▶ _Input data_:
/-- The family `TableRow` as one statement: in the table of its format an instruction's own row wins its word. -/
theorem rowWins_encodeWord (i : Instr) (hwf : i.wf = true) : rowWins (tableOf i.format) (encodeWord i) i.op = true := by
  cases i with
  | startDetect last => exact Laws.TableRow.startDetect last hwf
  | noiseDiscard last b => exact Laws.TableRow.noiseDiscard last b hwf
  | dataStore b => exact Laws.TableRow.dataStore b hwf
  | dataStoreLast b => exact Laws.TableRow.dataStoreLast b hwf
  | endOk last => exact Laws.TableRow.endOk last hwf
  | endFail last b => exact Laws.TableRow.endFail last b hwf
  | illegalState last b => exact Laws.TableRow.illegalState last b hwf
  | push b => exact Laws.TableRow.push b hwf
  | avail => exact Laws.TableRow.avail hwf
  | obsRead n => exact Laws.TableRow.obsRead n hwf
  | resetCfg ch pin => exact Laws.TableRow.resetCfg ch pin hwf

theorem rowWins_keyTable_iff (k : OpWord) (op : Op) : rowWins keyTable k op = true ↔ op = (decodeKey k).op := by
  obtain ⟨hkey, hwf, hword⟩ := (decodeKey_eq_iff k _).mp rfl
  have hown : rowWins keyTable k (decodeKey k).op = true := by
    simpa only [hkey, ← hword, tableOf] using rowWins_encodeWord (decodeKey k) hwf
  exact ⟨fun h => rowWins_unique h hown, fun h => h ▸ hown⟩

/-- Settles O5: on a key cut into its fields each mask keeps some fields (`keyWord_and_0x6FF` and its kin), each
action's word is a key of its state (`decodeKey_eq_iff`), and the winning row is `rowWins_keyTable_iff`. -/
theorem keyActionMap : Obligations.KeyActionMap := by
  intro k
  obtain ⟨st, last, b, rfl⟩ := exists_keyWord_eq k
  have hstart : 0x00A#11 = keyWord .awaitingStart false Config.startByte := rfl
  have hnoise : 0x000#11 = keyWord .awaitingStart false 0#8 := rfl
  have hstore : 0x200#11 = keyWord .awaitingData false 0#8 := rfl
  have hlast : 0x300#11 = keyWord .awaitingData true 0#8 := rfl
  have hok : 0x40D#11 = keyWord .awaitingEnd false Config.endByte := rfl
  have hfail : 0x400#11 = keyWord .awaitingEnd false 0#8 := rfl
  have hillegal : 0x600#11 = keyWord .reserved false 0#8 := rfl
  simp only [decodeKey_eq_iff, keyWord_and_0x6FF, keyWord_and_0x600, keyWord_and_0x700]
  rw [hstart, hnoise, hstore, hlast, hok, hfail, hillegal]
  simp only [keyLast_keyWord, keyByte_keyWord, encodeWord, Instr.format, Instr.wf, bne_iff_ne, ne_eq, keyWord_inj]
  refine ⟨by simp, ?noise, by simp, by simp, by simp, ?fail, by simp, rowWins_keyTable_iff _⟩
  case noise => tauto
  case fail => tauto

/-! ### The port words by number (R73) -/

theorem encodeWord_push (b : Byte) : encodeWord (.push b) = b.setWidth 11 :=
  (BitVec.setWidth_eq_append (by decide)).symm

/-- The numbers of the port words: `PUSH` has 0x000 to 0x0FF, `AVAIL` 0x100, `OBS_READ` 0x200 to 0x20F and `RESET_CFG`
0x300. -/
theorem toNat_encodeWord_of_port {i : Instr} (hport : i.format = .port) :
    (encodeWord i).toNat ≤ 0x100
      ∨ (0x200 ≤ (encodeWord i).toNat ∧ (encodeWord i).toNat ≤ 0x20F)
      ∨ (encodeWord i).toNat = 0x300 := by
  cases i with
  | push b =>
    rw [encodeWord_push]
    bv_omega
  | avail => exact .inl (by decide)
  | obsRead n =>
    have hn : ∀ n, 0x200 ≤ (encodeWord (.obsRead n)).toNat ∧ (encodeWord (.obsRead n)).toNat ≤ 0x20F := by decide
    exact .inr (.inl (hn n))
  | resetCfg ch pin => exact .inr (.inr rfl)
  | _ => nomatch hport

theorem encodeWord_obsRead (n : BitVec 4) : encodeWord (.obsRead n) = 0x200#11 ||| n.setWidth 11 := by
  revert n
  decide

/-- Settles O6: each word named is its operation's word, and a word with an operation is one of those
(`encodeWord_of_decodePort`, `toNat_encodeWord_of_port`). -/
theorem portWordMap : Obligations.PortWordMap := by
  intro side
  refine ⟨fun b => ?_, decodePort_encodeWord_avail side, fun n => ?_, decodePort_encodeWord_resetCfg none 0 side, ?_⟩
  · exact encodeWord_push b ▸ decodePort_encodeWord_push b side
  · exact encodeWord_obsRead n ▸ decodePort_encodeWord_obsRead n side
  · intro w hw
    refine Option.eq_none_iff_forall_ne_some.mpr fun i hi => ?_
    obtain ⟨-, hport, rfl⟩ := encodeWord_of_decodePort hi
    have := toNat_encodeWord_of_port hport
    omega

/-- Settles O8: each of the words is its operation's encoding, so it decodes to the operation. -/
theorem sampleWordsDecode : Obligations.SampleWordsDecode :=
  ⟨decodeKey_encodeWord (i := .startDetect false) rfl rfl,
    decodeKey_encodeWord (i := .noiseDiscard false 0x0D#8) rfl rfl,
    decodeKey_encodeWord (i := .dataStore 0x0A#8) rfl rfl,
    decodeKey_encodeWord (i := .dataStoreLast 0x0A#8) rfl rfl,
    decodeKey_encodeWord (i := .endOk false) rfl rfl,
    decodeKey_encodeWord (i := .endFail false 0x0A#8) rfl rfl,
    decodeKey_encodeWord (i := .illegalState false 0x00#8) rfl rfl,
    decodePort_encode (i := .push 0xFF#8) rfl,
    decodePort_encode (i := .avail) rfl,
    decodePort_encode (i := .obsRead 5#4) rfl,
    decodePort_encode (i := .resetCfg (some 1) 2) rfl⟩

end Sys2Proof

/-! ## The key the parser forms, port turns, and the width of `COUNT` (R61, R64, R67, R72, R73) -/

namespace Sys2Proof.Machine

theorem State.keyFor_stateCode (s : State) (b : Byte) : (s.keyFor b).extractLsb' 9 2 = s.st.code := by
  have h := congrArg ParserState.code (keyState_keyWord s.st (lastFlag s.cursor) b)
  rwa [keyState, ParserState.code_ofCode] at h

theorem State.keyFor_last (s : State) (b : Byte) : (s.keyFor b).getLsbD 8 = decide (s.cursor = 9#4) :=
  keyLast_keyWord s.st (lastFlag s.cursor) b

/-- R64: under R25 `CURSOR` is 9 in `AwaitingData` alone. -/
theorem ParserInv.awaitingData_of_cursor_eq {s : State} (h : ParserInv s) (hc : s.cursor = 9#4) :
    s.st = .awaitingData := by
  obtain ⟨hres, hstart, -, hend⟩ := h
  cases hst : s.st with
  | awaitingStart =>
    obtain ⟨h0, -⟩ | ⟨h10, -⟩ := hstart hst
    · simp [h0] at hc
    · simp [h10] at hc
  | awaitingData => rfl
  | awaitingEnd => simp [(hend hst).1] at hc
  | reserved => exact absurd hst hres

/-- Settles O4: the key's fields are those it was formed from, and R25 gives the two facts of the invariant. -/
theorem keyHasStateLastAndByte : Obligations.KeyHasStateLastAndByte := by
  refine ⟨rfl, rfl, rfl, rfl, fun s b => ⟨s.keyFor_stateCode b, s.keyFor_last b, keyByte_keyWord .., ?_⟩⟩
  rintro ⟨-, hparser, -⟩
  refine ⟨fun hcode => hparser.1 ?_, fun hlast => ?_⟩
  · rw [← ParserState.ofCode_code s.st, hcode]
    rfl
  · have hc : s.cursor = 9#4 := of_decide_eq_true ((s.keyFor_last b).symm.trans hlast)
    exact ⟨hparser.awaitingData_of_cursor_eq hc, hc⟩

/-! ### Port turns (R72, R73) -/

theorem State.fetch_of_port {s : State} {w : OpWord} {side : Side} {rest : List Turn}
    (h : s.stim = .port w side :: rest) : s.fetch = State.portTurn { s with stim := rest } w side := by
  simp [State.fetch, h]

/-- Settles O10: the turn fetches the decoded operation. -/
theorem stepRunsPortWord : Obligations.StepRunsPortWord := by
  intro s w side rest i hstim hdec
  refine step_of_run ?_
  rw [State.fetch_of_port hstim, State.portTurn, hdec]

/-- Settles O9: the turn settles in a refusal, which sets the mark and what it returns, and nothing else. -/
theorem reservedPortWordIsRefused : Obligations.ReservedPortWordIsRefused := by
  intro s w side rest hstim hdec
  have hfetch : s.fetch = .settled (State.quiet { s with stim := rest }).refuseOp := by
    rw [State.fetch_of_port hstim, State.portTurn, hdec]
  exact ⟨_, step_of_settled hfetch, rfl, rfl, rfl, rfl, rfl, ⟨rfl, rfl, rfl, rfl, rfl, rfl, rfl⟩,
    ⟨rfl, rfl, fun _ => rfl⟩, ⟨rfl, rfl⟩, ⟨rfl, rfl⟩⟩

/-! ### The width of `COUNT` (R67) -/

theorem countWidth_le_iff (d w : Nat) : countWidth d ≤ w ↔ d < 2 ^ w := by
  unfold countWidth
  split
  · simp [*]
  · rename_i hd
    rw [Nat.succ_le_iff, Nat.log2_lt hd]

/-- Settles O26: `countWidth_le_iff` holds of the width itself and of every other, and the bound on `COUNT` is part of
the invariant. -/
theorem countWidthIsLeast : Obligations.CountWidthIsLeast := by
  refine ⟨fun d => ⟨(countWidth_le_iff d _).mp le_rfl, fun w => (countWidth_le_iff d w).mpr⟩, fun s h => ?_⟩
  obtain ⟨-, -, -, hcount, -⟩ := h
  exact hcount

end Sys2Proof.Machine

/-! ## The status word and the event word (R66, R69, R70) -/

namespace Sys2Proof.Machine

/-! ### The fields of the status word (R66) -/

theorem State.status_fields (s : State) :
    s.status.extractLsb' 0 2 = s.st.code ∧ s.status.extractLsb' 2 4 = s.cursor
    ∧ s.status.extractLsb' 8 3 = s.cfgErr ∧ s.status.extractLsb' 14 2 = 0#2 := by
  simp (disch := decide) only [State.status, BitVec.extractLsb'_append_eq_right, BitVec.extractLsb'_append_eq_of_le,
    Nat.reduceSub, BitVec.extractLsb'_eq_self, and_self]

theorem State.status_flags (s : State) :
    s.status.getLsbD 6 = s.ovr ∧ s.status.getLsbD 7 = s.run ∧ s.status.getLsbD 11 = s.enN.driven
    ∧ s.status.getLsbD 12 = s.enN.level ∧ s.status.getLsbD 13 = s.fifoNe := by
  simp only [State.status, BitVec.getLsbD_append]
  simp

theorem Line.driven_eq (l : Line) : l.driven = decide (l ≠ .z) := by
  cases l <;> rfl

theorem Line.level_eq (l : Line) : l.level = decide (l = .high) := by
  cases l <;> rfl

/-- R32: under the lifecycle facts the line is driven high with `RUN` 1 and not driven with `RUN` 0. -/
theorem driven_and_level_of_lifecycleInv {s : State} (h : LifecycleInv s) :
    s.enN.driven = s.run ∧ s.enN.level = s.run := by
  obtain ⟨hon, hoff⟩ := h
  cases hr : s.run with
  | true =>
    obtain ⟨-, hen, -⟩ := hon hr
    exact hen ▸ ⟨rfl, rfl⟩
  | false =>
    obtain ⟨-, hen, -⟩ := hoff hr
    exact hen ▸ ⟨rfl, rfl⟩

theorem State.status_fresh_construct (s : State) (ch : Option ChannelId) (pin : PinId) (mask : Nat) :
    (s.fresh.construct ch pin mask).status = 0x1880#16 := by
  simp [State.status, State.fifoNe, State.count, Line.level, Line.driven, ParserState.code]

theorem State.status_fresh_raiseConfigError (s : State) (code : BitVec 3) :
    (s.fresh.raiseConfigError code).status = code.setWidth 16 <<< 8 := by
  have hword : ∀ c : BitVec 3, 0#2 ++ 0#1 ++ 0#1 ++ 0#1 ++ c ++ 0#1 ++ 0#1 ++ 0#4 ++ 0#2 = c.setWidth 16 <<< 8 := by
    decide
  exact hword code

/-- Settles O35: the fields and flags of the word, the lifecycle facts for bits 11 and 12, and the two outcomes of a
construction. -/
theorem statusWordLayout : Obligations.StatusWordLayout := by
  refine ⟨fun s => ?_, fun s t ch pin h => ?_⟩
  · obtain ⟨hst, hcursor, herr, hzero⟩ := s.status_fields
    obtain ⟨hovr, hrun, hdriven, hlevel, hne⟩ := s.status_flags
    refine ⟨hst, hcursor, hovr, hrun, herr, hdriven.trans (Line.driven_eq _), hlevel.trans (Line.level_eq _), hne,
      hzero, ?_⟩
    rintro ⟨-, -, -, -, hlife, -⟩
    obtain ⟨hd, hl⟩ := driven_and_level_of_lifecycleInv hlife
    exact ⟨hdriven.trans hd, hlevel.trans hl⟩
  · cases (exec_resetCfg s ch pin).symm.trans h
    split
    · exact ⟨fun _ => State.status_fresh_construct .., nofun⟩
    · exact ⟨nofun, fun _ => State.status_fresh_raiseConfigError ..⟩

/-! ### The event word (R69, R70) -/

theorem Evt.kind_eq_zero_iff (e : Evt) : e = .none ↔ e.kind = 0b00#2 := by
  cases e <;> simp [Evt.kind]

theorem Evt.kind_eq_one_iff (e : Evt) : (∃ p, e = .success p) ↔ e.kind = 0b01#2 := by
  cases e <;> simp [Evt.kind]

theorem Evt.kind_eq_two_iff (e : Evt) : e = .failure ↔ e.kind = 0b10#2 := by
  cases e <;> simp [Evt.kind]

theorem Evt.kind_ne_three (e : Evt) : e.kind ≠ 0b11#2 := by
  cases e <;> simp [Evt.kind]

theorem Evt.payloadWord_eq_none {e : Evt} (h : e.kind ≠ 0b01#2) : e.payloadWord = Option.none := by
  cases e with
  | success p => exact absurd rfl h
  | none | failure => rfl

/-- R70: bytes packed are the digits of a number in base 256, the first byte the lowest. -/
theorem packCells_map_some (p : List Byte) : packCells (p.map some) = some (Nat.ofDigits 256 (p.map BitVec.toNat)) := by
  induction p with
  | nil => rfl
  | cons b p ih => simp [packCells, ih, Nat.ofDigits_cons]

theorem Evt.payloadWord_success_bytes (p : List Byte) :
    (Evt.success (p.map some)).payloadWord = some (BitVec.ofNat 80 (Nat.ofDigits 256 (p.map BitVec.toNat))) := by
  simp [Evt.payloadWord, packCells_map_some]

▶ _About this exercise_: Give back precisely the lines above that start at the line containing "exact ⟨fun h" and end at the line containing "have hstore : 0x200#11", inclusive. No other lines belong in the output.

▶ _Your solution_:
  exact ⟨fun h => rowWins_unique h hown, fun h => h ▸ hown⟩

/-- Settles O5: on a key cut into its fields each mask keeps some fields (`keyWord_and_0x6FF` and its kin), each
action's word is a key of its state (`decodeKey_eq_iff`), and the winning row is `rowWins_keyTable_iff`. -/
theorem keyActionMap : Obligations.KeyActionMap := by
  intro k
  obtain ⟨st, last, b, rfl⟩ := exists_keyWord_eq k
  have hstart : 0x00A#11 = keyWord .awaitingStart false Config.startByte := rfl
  have hnoise : 0x000#11 = keyWord .awaitingStart false 0#8 := rfl
  have hstore : 0x200#11 = keyWord .awaitingData false 0#8 := rfl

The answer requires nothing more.